* **The task**
Everything from the line holding "physical core. -/" to the end of the data must be reproduced exactly; include both boundary lines and nothing else.

-------

-- ==== Sys2Proof/Config.lean ====
section
/-! DEFINITION. What the spec leaves to the implementation or leaves open, as constants without a body: nothing can be proved of
their values (log 3). Most take the machine's draw counter, so that each use gives a fresh value. -/

namespace Sys2Proof.Config

/-- Which of several channels of a kind a take without `.from` uses, and which continuation of equal claim goes first: the
machine chooses (R172, R188). The value is reduced modulo the number of choices. -/
opaque pick : Nat → Nat

/-- The queue link that hardware writes into a record that stands in a queue or on a wait list (R106). -/
opaque queueLink : Nat → Word

/-- A byte that the far party of a host window answers to a read: draw counter, physical address (R420). -/
opaque windowByte : Nat → Nat → Byte

/-- Whether a global access fills a line into a cache of its die, which cache contents decide (R136, R153). -/
opaque fills : Nat → Bool

/-- The signature of an attestation report by the part's signing key (R403), and the vendor's certificate of that key (R411). -/
opaque reportSignature : List Byte → List Byte
opaque certificate : List Byte

/-- The ML-KEM-1024 encapsulation under a key, with the randomness of a draw: the ciphertext that ACCEPT carries, and the shared secret (R407,
R410). -/
opaque encapsulate : Nat → List Byte → List Byte × List Byte

/-- Whether a signature over a transcript verifies under a host identity key (R407). -/
opaque verifies : BitVec 512 → List Byte → List Byte → Bool

/-- The operator identity key provisioned in the part, the only one that a MANAGE session admits (R407). -/
opaque operatorKey : BitVec 512

/-- Whether a firmware image verifies against the public key fused into the part (R402). -/
opaque firmwareVerifies : List Byte → List Byte → List Byte → Bool

/-- The address of `.entry`, at which the entry continuation starts: CREATE carries the sections and no entry address (R108, R411). -/
opaque entryOf : Word → List Byte → Word

/-- The current that the vector pipes and the matrix unit of a physical core want over an interval, in thousandths of an ampere: draw counter,
physical core (R424). -/
opaque vectorDraw : Nat → Nat → Nat
opaque matrixDraw : Nat → Nat → Nat

/-- The budget of the core rails in thousandths of an ampere while a class 1 alarm lasts (R413, R425): it is taken modulo the full one. -/
opaque loweredBudget : Nat → Nat

/-- The bytes of a descriptor frame, which the automaton unit writes in a layout that is not architectural: draw counter (R261, R392). -/
opaque descFrame : Nat → List Byte

/-- The common amount that a rebase takes from every clock of a context: draw counter (R180). -/
opaque rebaseAmount : Nat → Nat

/-- The bytes that a seal writes from the start of the seal area, encrypted under a key of the Nutcracker's own: draw counter (R339, R398). -/
opaque sealImage : Nat → List Byte

/-- What SLOT_SHARE, a field of seven bits whose values R12 gives as 0 to 95, holds when PLACE puts more than 128 logical cores on one
physical core. -/
opaque wideShare : Nat → BitVec 7

/-- What stands as unit and number in the log entry of an alarm, which R427 does not say. -/
opaque alarmUnit : Nat → Nat

end Sys2Proof.Config
end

-------

* **Exercise solution**
physical core. -/
opaque wideShare : Nat → BitVec 7

/-- What stands as unit and number in the log entry of an alarm, which R427 does not say. -/
opaque alarmUnit : Nat → Nat

end Sys2Proof.Config
end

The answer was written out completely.